In the data below, work out how many lines include the string "MASTS". Only the number should be given.

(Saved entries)
•••••

/-- Registers of the UP_ block (R21), from 16_images_and_update.md. -/
def regsUp0 : List RegRow :=
  [
   ⟨"UP_STAT", 0xE00C0000, 1, 0x4, .agreed, false,
     [⟨"BLOCKS", 23, 16, .ro, 0, 0, 0xFFFFFFFF⟩, ⟨"PHASE", 10, 8, .ro, 0, 0, 0xFFFFFFFF⟩, ⟨"TRIES", 5, 4, .ro, 0, 0, 0xFFFFFFFF⟩, ⟨"BUSY", 3, 3, .ro, 0, 0, 0xFFFFFFFF⟩, ⟨"KIND", 2, 2, .ro, 0, 0, 0xFFFFFFFF⟩, ⟨"TRIAL", 1, 1, .ro, 0, 0, 0xFFFFFFFF⟩, ⟨"ACTIVE", 0, 0, .ro, 0, 0, 0xFFFFFFFF⟩]⟩,
   ⟨"UP_CMD", 0xE00C0004, 1, 0x4, .perMast, true,
     [⟨"KEY", 31, 16, .wo, 0, 0, 0xFFFFFFFF⟩, ⟨"CODE", 7, 0, .wo, 0, 0, 0xFFFFFFFF⟩]⟩,
   ⟨"UP_CMDSTAT", 0xE00C0008, 1, 0x4, .agreed, false,
     [⟨"REASON", 23, 16, .ro, 0, 0, 0xFFFFFFFF⟩, ⟨"RESULT", 10, 8, .ro, 0, 0, 0xFFFFFFFF⟩, ⟨"LAST_CODE", 7, 0, .ro, 0, 0, 0xFFFFFFFF⟩]⟩,
   ⟨"UP_SRCADDR", 0xE00C000C, 1, 0x4, .perMast, false,
     [⟨"ADDR", 31, 3, .rw, 0, 0, 0xFFFFFFFF⟩]⟩,
   ⟨"UP_BLKIDX", 0xE00C0010, 1, 0x4, .perMast, false,
     [⟨"INDEX", 7, 0, .rw, 0, 0, 0xFFFFFFFF⟩]⟩,
   ⟨"UP_CTRL", 0xE00C0014, 1, 0x4, .agreed, false,
     [⟨"CONFIRM_S", 11, 0, .rwl, 300, 30, 3600⟩]⟩,
   ⟨"UP_RUNSEC", 0xE00C0018, 1, 0x4, .agreed, false,
     [⟨"SEC", 31, 0, .ro, 0, 0, 0xFFFFFFFF⟩]⟩,
   ⟨"UP_LASTERR", 0xE00C001C, 1, 0x4, .agreed, false,
     [⟨"REASON", 31, 24, .ro, 0, 0, 0xFFFFFFFF⟩, ⟨"MASTS", 23, 20, .ro, 0, 0, 0xFFFFFFFF⟩, ⟨"BLOCK", 7, 0, .ro, 0, 0, 0xFFFFFFFF⟩]⟩,
   ⟨"UP_FWVER0", 0xE00C0020, 1, 0x4, .agreed, false,
     [⟨"VERSION", 31, 0, .ro, 0, 0, 0xFFFFFFFF⟩]⟩,
   ⟨"UP_FWVER1", 0xE00C0024, 1, 0x4, .agreed, false,
     [⟨"VERSION", 31, 0, .ro, 0, 0, 0xFFFFFFFF⟩]⟩,
   ⟨"UP_APPVER0", 0xE00C0028, 1, 0x4, .agreed, false,
     [⟨"VERSION", 31, 0, .ro, 0, 0, 0xFFFFFFFF⟩]⟩,
   ⟨"UP_APPVER1", 0xE00C002C, 1, 0x4, .agreed, false,
     [⟨"VERSION", 31, 0, .ro, 0, 0, 0xFFFFFFFF⟩]⟩]

/-- Registers of the UP_ block (R21), from 16_images_and_update.md. -/
def regsUp1 : List RegRow :=
  [
   ⟨"UP_KEYSTAT", 0xE00C0030, 1, 0x4, .agreed, false,
     [⟨"REVOKED", 13, 8, .ro, 0, 0, 0xFFFFFFFF⟩, ⟨"PRESENT", 5, 0, .ro, 0, 0, 0xFFFFFFFF⟩]⟩,
   ⟨"UP_KEYSEL", 0xE00C0034, 1, 0x4, .agreed, false,
     [⟨"SLOT", 2, 0, .rwl, 0, 0, 5⟩]⟩,
   ⟨"UP_SERIAL_LO", 0xE00C0038, 1, 0x4, .agreed, false,
     [⟨"SERIAL", 31, 0, .ro, 0, 0, 0xFFFFFFFF⟩]⟩,
   ⟨"UP_SERIAL_HI", 0xE00C003C, 1, 0x4, .agreed, false,
     [⟨"SERIAL", 31, 0, .ro, 0, 0, 0xFFFFFFFF⟩]⟩,
   ⟨"UP_SCHEMA", 0xE00C0040, 1, 0x4, .agreed, false,
     [⟨"IMAGE", 31, 16, .ro, 0, 0, 0xFFFFFFFF⟩, ⟨"FOUND", 15, 0, .ro, 0, 0, 0xFFFFFFFF⟩]⟩,
   ⟨"UP_SETSTAT", 0xE00C0044, 1, 0x4, .agreed, false,
     [⟨"DEFAULTED", 31, 16, .ro, 0, 0, 0xFFFFFFFF⟩, ⟨"MIGRATED", 15, 0, .ro, 0, 0, 0xFFFFFFFF⟩]⟩,
   ⟨"UP_APPHASH", 0xE00C0080, 12, 0x4, .agreed, false,
     [⟨"WORD", 31, 0, .ro, 0, 0, 0xFFFFFFFF⟩]⟩]

/-- All registers of the UP_ block. -/
def regsUp : List RegRow := regsUp0 ++ regsUp1

/-- Registers of the SL_ block (R21), from 03_slot_key_and_seal.md, 14_rack_bridge_and_stay_link.md. -/
def regsSl0 : List RegRow :=
  [
   ⟨"SL_STAT", 0xE00D0000, 1, 0x4, .agreed, false,
     [⟨"MEMBERS", 19, 16, .ro, 0, 0, 0xFFFFFFFF⟩, ⟨"MASTER", 12, 8, .ro, 0, 0, 0xFFFFFFFF⟩, ⟨"WRAPPED", 2, 2, .ro, 0, 0, 0xFFFFFFFF⟩, ⟨"ROLE", 1, 0, .ro, 0, 0, 0xFFFFFFFF⟩]⟩,
   ⟨"SL_MEMBERS", 0xE00D0004, 1, 0x4, .agreed, false,
     [⟨"SLOTS", 31, 1, .ro, 0, 0, 0xFFFFFFFF⟩]⟩,
   ⟨"SL_LINKDLY", 0xE00D0008, 1, 0x4, .agreed, false,
     [⟨"DOWN", 31, 16, .ro, 0, 0, 0xFFFFFFFF⟩, ⟨"UP", 15, 0, .ro, 0, 0, 0xFFFFFFFF⟩]⟩,
   ⟨"SL_TIMEOFS", 0xE00D000C, 1, 0x4, .agreed, false,
     [⟨"NS", 31, 0, .ro, 0, 0, 0xFFFFFFFF⟩]⟩,
   ⟨"SL_SHARE", 0xE00D0010, 1, 0x4, .agreed, false,
     [⟨"TOTAL", 31, 16, .ro, 0, 0, 0xFFFFFFFF⟩, ⟨"OWN", 15, 0, .ro, 0, 0, 0xFFFFFFFF⟩]⟩,
   ⟨"SL_FRAMES", 0xE00D0014, 1, 0x4, .agreed, false,
     [⟨"CRC", 31, 16, .ro, 0, 0, 0xFFFFFFFF⟩, ⟨"DROPPED", 15, 0, .ro, 0, 0, 0xFFFFFFFF⟩]⟩,
   ⟨"SL_ELECT", 0xE00D0018, 1, 0x4, .agreed, false,
     [⟨"ELECTIONS", 31, 24, .ro, 0, 0, 0xFFFFFFFF⟩, ⟨"WRAPS", 23, 16, .ro, 0, 0, 0xFFFFFFFF⟩]⟩,
   ⟨"SL_BULK", 0xE00D001C, 1, 0x4, .agreed, false,
     [⟨"BYTES", 31, 0, .ro, 0, 0, 0xFFFFFFFF⟩]⟩,
   ⟨"SL_KEYSTAT", 0xE00D0800, 1, 0x4, .agreed, false,
     [⟨"REASON", 31, 24, .ro, 0, 0, 0xFFFFFFFF⟩, ⟨"SEAL_CHANGED", 15, 15, .w1c, 0, 0, 0xFFFFFFFF⟩, ⟨"SEAL_OK", 14, 14, .ro, 0, 0, 0xFFFFFFFF⟩, ⟨"FROM_LANE", 13, 13, .ro, 0, 0, 0xFFFFFFFF⟩, ⟨"IDENTITY_OK", 12, 12, .ro, 0, 0, 0xFFFFFFFF⟩, ⟨"FORMAT_OK", 11, 11, .ro, 0, 0, 0xFFFFFFFF⟩, ⟨"AGREE", 7, 4, .ro, 0, 0, 0xFFFFFFFF⟩, ⟨"PRESENT", 0, 0, .ro, 0, 0, 0xFFFFFFFF⟩]⟩,
   ⟨"SL_SLOTID", 0xE00D0804, 1, 0x4, .agreed, false,
     [⟨"IMAGE", 12, 8, .ro, 0, 0, 0xFFFFFFFF⟩, ⟨"PINS", 4, 0, .ro, 0, 0, 0xFFFFFFFF⟩]⟩,
   ⟨"SL_SEALSW", 0xE00D0808, 1, 0x4, .agreed, false,
     [⟨"VALUE", 31, 0, .ro, 0, 0, 0xFFFFFFFF⟩]⟩,
   ⟨"SL_SEALCRC", 0xE00D080C, 1, 0x4, .agreed, false,
     [⟨"CRC", 31, 0, .ro, 0, 0, 0xFFFFFFFF⟩]⟩]

/-- Registers of the SL_ block (R21), from 03_slot_key_and_seal.md. -/
def regsSl1 : List RegRow :=
  [
   ⟨"SL_SEALNOW", 0xE00D0810, 1, 0x4, .agreed, false,
     [⟨"VALUE", 31, 0, .ro, 0, 0, 0xFFFFFFFF⟩]⟩,
   ⟨"SL_SEALFRM", 0xE00D0814, 1, 0x4, .agreed, false,
     [⟨"FRAME", 7, 0, .ro, 0, 0, 0xFFFFFFFF⟩]⟩,
   ⟨"SL_IMGLEN", 0xE00D0818, 1, 0x4, .agreed, false,
     [⟨"TOTAL_LEN", 19, 0, .ro, 0, 0, 0xFFFFFFFF⟩]⟩,
   ⟨"SL_CFGVER", 0xE00D081C, 1, 0x4, .agreed, false,
     [⟨"VERSION", 31, 0, .ro, 0, 0, 0xFFFFFFFF⟩]⟩,
   ⟨"SL_DIGEST", 0xE00D0820, 12, 0x4, .agreed, false,
     [⟨"WORD", 31, 0, .ro, 0, 0, 0xFFFFFFFF⟩]⟩,
   ⟨"SL_APPFETCH", 0xE00D0850, 1, 0x4, .agreed, false,
     [⟨"ATTEMPTS", 31, 16, .ro, 0, 0, 0xFFFFFFFF⟩, ⟨"LAST_REASON", 10, 8, .ro, 0, 0, 0xFFFFFFFF⟩, ⟨"STATE", 1, 0, .ro, 0, 0, 0xFFFFFFFF⟩]⟩,
   ⟨"SL_IMGADDR", 0xE00D0854, 1, 0x4, .perMast, false,
     [⟨"ADDR", 31, 0, .ro, 280231936, 0, 0xFFFFFFFF⟩]⟩]

/-- All registers of the SL_ block. -/
def regsSl : List RegRow := regsSl0 ++ regsSl1

/-- Registers of the SV_ block (R21), from 17_log_and_monitor.md. -/
def regsSv0 : List RegRow :=
  [
   ⟨"SV_STAT", 0xE00E0000, 1, 0x4, .agreed, false,
     [⟨"IDLE", 31, 16, .ro, 0, 0, 0xFFFFFFFF⟩, ⟨"FAILS", 15, 8, .ro, 0, 0, 0xFFFFFFFF⟩, ⟨"KEY", 4, 2, .ro, 0, 0, 0xFFFFFFFF⟩, ⟨"LOCKED", 1, 1, .ro, 0, 0, 0xFFFFFFFF⟩, ⟨"SESSION", 0, 0, .ro, 0, 0, 0xFFFFFFFF⟩]⟩,
   ⟨"SV_LINES", 0xE00E0004, 1, 0x4, .agreed, false,
     [⟨"LINES", 31, 16, .ro, 0, 0, 0xFFFFFFFF⟩, ⟨"DISCARDED", 15, 0, .ro, 0, 0, 0xFFFFFFFF⟩]⟩,
   ⟨"SV_UART", 0xE00E0008, 1, 0x4, .agreed, false,
     [⟨"FRAMING", 31, 16, .ro, 0, 0, 0xFFFFFFFF⟩, ⟨"OVERRUN", 15, 0, .ro, 0, 0, 0xFFFFFFFF⟩]⟩,
   ⟨"SV_AUTH", 0xE00E000C, 1, 0x4, .agreed, false,
     [⟨"OPENED", 31, 16, .ro, 0, 0, 0xFFFFFFFF⟩, ⟨"FAILED", 15, 0, .ro, 0, 0, 0xFFFFFFFF⟩]⟩]

/-- All registers of the SV_ block. -/
def regsSv : List RegRow := regsSv0

/-- Registers of the QM_ block (R21), from 13_queues_and_dma.md. -/
def regsQm0 : List RegRow :=
  [
   ⟨"QM_RING_BASE", 0xE00F0000, 128, 0x10, .perMast, false,
     [⟨"BASE", 31, 5, .rwl, 0, 0, 0xFFFFFFFF⟩]⟩,
   ⟨"QM_RING_CFG", 0xE00F0004, 128, 0x10, .perMast, false,
     [⟨"ENABLE", 7, 7, .rwl, 0, 0, 0xFFFFFFFF⟩, ⟨"IRQ", 6, 5, .rwl, 0, 0, 0xFFFFFFFF⟩, ⟨"SIZE", 3, 0, .rwl, 4, 4, 12⟩]⟩,
   ⟨"QM_RING_PROD", 0xE00F0008, 128, 0x10, .perMast, false,
     [⟨"PROD", 15, 0, .rw, 0, 0, 0xFFFFFFFF⟩]⟩,
   ⟨"QM_RING_CONS", 0xE00F000C, 128, 0x10, .perMast, false,
     [⟨"CONS", 15, 0, .rw, 0, 0, 0xFFFFFFFF⟩]⟩,
   ⟨"QM_RINGSTAT", 0xE00F0800, 128, 0x4, .perMast, false,
     [⟨"OVERFLOW", 31, 16, .ro, 0, 0, 0xFFFFFFFF⟩, ⟨"IDXERR", 15, 0, .ro, 0, 0, 0xFFFFFFFF⟩]⟩,
   ⟨"QM_POOLBASE", 0xE00F0C00, 1, 0x4, .perMast, false,
     [⟨"BASE", 31, 11, .rwl, 0, 0, 0xFFFFFFFF⟩]⟩,
   ⟨"QM_POOLCFG", 0xE00F0C04, 1, 0x4, .perMast, false,
     [⟨"ENABLE", 31, 31, .rwl, 0, 0, 0xFFFFFFFF⟩, ⟨"COUNT", 13, 0, .rwl, 0, 256, 8192⟩]⟩,
   ⟨"QM_POOLSTAT", 0xE00F0C08, 1, 0x4, .perMast, false,
     [⟨"EMPTY", 31, 16, .ro, 0, 0, 0xFFFFFFFF⟩, ⟨"FREE", 13, 0, .ro, 0, 0, 0xFFFFFFFF⟩]⟩,
   ⟨"QM_POOLRET", 0xE00F0C0C, 1, 0x4, .perMast, false,
     [⟨"INDEX", 12, 0, .wo, 0, 0, 0xFFFFFFFF⟩]⟩,
   ⟨"QM_CMBASE", 0xE00F0D00, 1, 0x4, .perTriad, false,
     [⟨"ADDR", 31, 0, .rw, 0, 0, 0xFFFFFFFF⟩]⟩,
   ⟨"QM_CMLEN", 0xE00F0D04, 1, 0x4, .perTriad, false,
     [⟨"LEN", 31, 0, .rw, 0, 0, 0xFFFFFFFF⟩]⟩,
   ⟨"QM_CMOP", 0xE00F0D08, 1, 0x4, .perTriad, false,
     [⟨"OP", 1, 0, .wo, 0, 0, 0xFFFFFFFF⟩]⟩]

/-- Registers of the QM_ block (R21), from 13_queues_and_dma.md. -/
def regsQm1 : List RegRow :=
  [
   ⟨"QM_CMSTAT", 0xE00F0D0C, 1, 0x4, .perTriad, false,
     [⟨"ERR", 1, 1, .w1c, 0, 0, 0xFFFFFFFF⟩, ⟨"BUSY", 0, 0, .ro, 0, 0, 0xFFFFFFFF⟩]⟩,
   ⟨"QM_BARRIER", 0xE00F0D10, 1, 0x4, .perTriad, false,
     [⟨"ZERO", 31, 0, .ro, 0, 0, 0xFFFFFFFF⟩]⟩]

/-- All registers of the QM_ block. -/
def regsQm : List RegRow := regsQm0 ++ regsQm1

/-- Registers of the IT_ block (R21), from 06_intake_and_tags.md. -/
def regsIt0 : List RegRow :=
  [
   ⟨"IT_CTRL", 0xE0100000, 1, 0x4, .perMast, false,
     [⟨"GAP_EVT", 1, 1, .rwl, 1, 0, 0xFFFFFFFF⟩, ⟨"REL_IRQ", 0, 0, .rw, 0, 0, 0xFFFFFFFF⟩]⟩,
   ⟨"IT_RELCNT", 0xE0100004, 1, 0x4, .agreed, false,
     [⟨"COUNT", 31, 0, .ro, 0, 0, 0xFFFFFFFF⟩]⟩,
   ⟨"IT_RELSTAT", 0xE0100008, 1, 0x4, .perMast, false,
     [⟨"ITEMS", 31, 16, .ro, 0, 0, 0xFFFFFFFF⟩, ⟨"LATENCY", 15, 8, .ro, 0, 0, 0xFFFFFFFF⟩, ⟨"PENDING", 0, 0, .ro, 0, 0, 0xFFFFFFFF⟩]⟩,
   ⟨"IT_HELD", 0xE010000C, 1, 0x4, .agreed, false,
     [⟨"HELD", 15, 0, .ro, 0, 0, 0xFFFFFFFF⟩]⟩,
   ⟨"IT_DISCARD", 0xE0100010, 1, 0x4, .agreed, false,
     [⟨"NOAGREE", 31, 16, .ro, 0, 0, 0xFFFFFFFF⟩, ⟨"SINGLE", 15, 0, .ro, 0, 0, 0xFFFFFFFF⟩]⟩,
   ⟨"IT_ARRIVAL", 0xE0100014, 1, 0x4, .perMast, false,
     [⟨"TAGFAIL", 31, 16, .ro, 0, 0, 0xFFFFFFFF⟩, ⟨"STAGEFULL", 15, 0, .ro, 0, 0, 0xFFFFFFFF⟩]⟩,
   ⟨"IT_FILL", 0xE0100018, 1, 0x4, .perMast, false,
     [⟨"ITEMS", 31, 16, .ro, 0, 0, 0xFFFFFFFF⟩, ⟨"MAXBYTES", 15, 0, .ro, 0, 0, 0xFFFFFFFF⟩]⟩,
   ⟨"IT_GAP", 0xE010001C, 1, 0x4, .agreed, false,
     [⟨"GAPS", 15, 0, .ro, 0, 0, 0xFFFFFFFF⟩]⟩,
   ⟨"IT_EXIT", 0xE0100020, 1, 0x4, .agreed, false,
     [⟨"AGREED", 31, 16, .ro, 0, 0, 0xFFFFFFFF⟩, ⟨"SINGLE", 15, 0, .ro, 0, 0, 0xFFFFFFFF⟩]⟩,
   ⟨"IT_LASTERR", 0xE0100024, 1, 0x4, .agreed, false,
     [⟨"SOURCE", 31, 16, .ro, 0, 0, 0xFFFFFFFF⟩, ⟨"SEQ", 15, 0, .ro, 0, 0, 0xFFFFFFFF⟩]⟩,
   ⟨"IT_ERRKIND", 0xE0100028, 1, 0x4, .agreed, false,
     [⟨"MASTS", 11, 8, .ro, 0, 0, 0xFFFFFFFF⟩, ⟨"KIND", 7, 0, .ro, 0, 0, 0xFFFFFFFF⟩]⟩,
   ⟨"IT_PEER", 0xE010002C, 1, 0x4, .perMast, false,
     [⟨"LATE", 15, 0, .ro, 0, 0, 0xFFFFFFFF⟩]⟩]

/-- All registers of the IT_ block. -/
def regsIt : List RegRow := regsIt0

/-- The registers of the block whose 64 KiB window holds `addr` (R21). -/
def blockRows (addr : Nat) : List RegRow :=
  match (addr - 0xE0000000) / 0x10000 with
  | 0 => regsMc
  | 1 => regsLm
  | 2 => regsTd
  | 3 => regsMi
  | 4 => regsTb
  | 5 => regsNp
  | 6 => regsFb
  | 7 => regsDm
  | 8 => regsFi
  | 9 => regsSp
  | 10 => regsBb
  | 11 => regsEl
  | 12 => regsUp
  | 13 => regsSl
  | 14 => regsSv
  | 15 => regsQm
  | 16 => regsIt
  | _ => []

/-- Does the register row `r` have a copy at `addr`? -/
def RegRow.holds (r : RegRow) (addr : Nat) : Bool :=
  r.base ≤ addr && (addr - r.base) % r.stride == 0 && (addr - r.base) / r.stride < r.count

/-- The register that occupies `addr`, if any (R8: an offset no register occupies reads as zero). -/
def findReg (addr : Nat) : Option RegRow :=
  if 0xE0000000 ≤ addr then (blockRows addr).find? (fun r => r.holds addr) else none

/-- The word a register row reads as after module reset: its fields' reset values (R9). (DESIGN CHOICE, log entry 3) -/
def RegRow.resetWord (r : RegRow) : Word :=
  r.fields.foldl (fun w f => w ||| BitVec.ofNat 32 (f.reset <<< f.lo)) 0

end Sys2Proof.Machine
end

•••••

Answer space:
2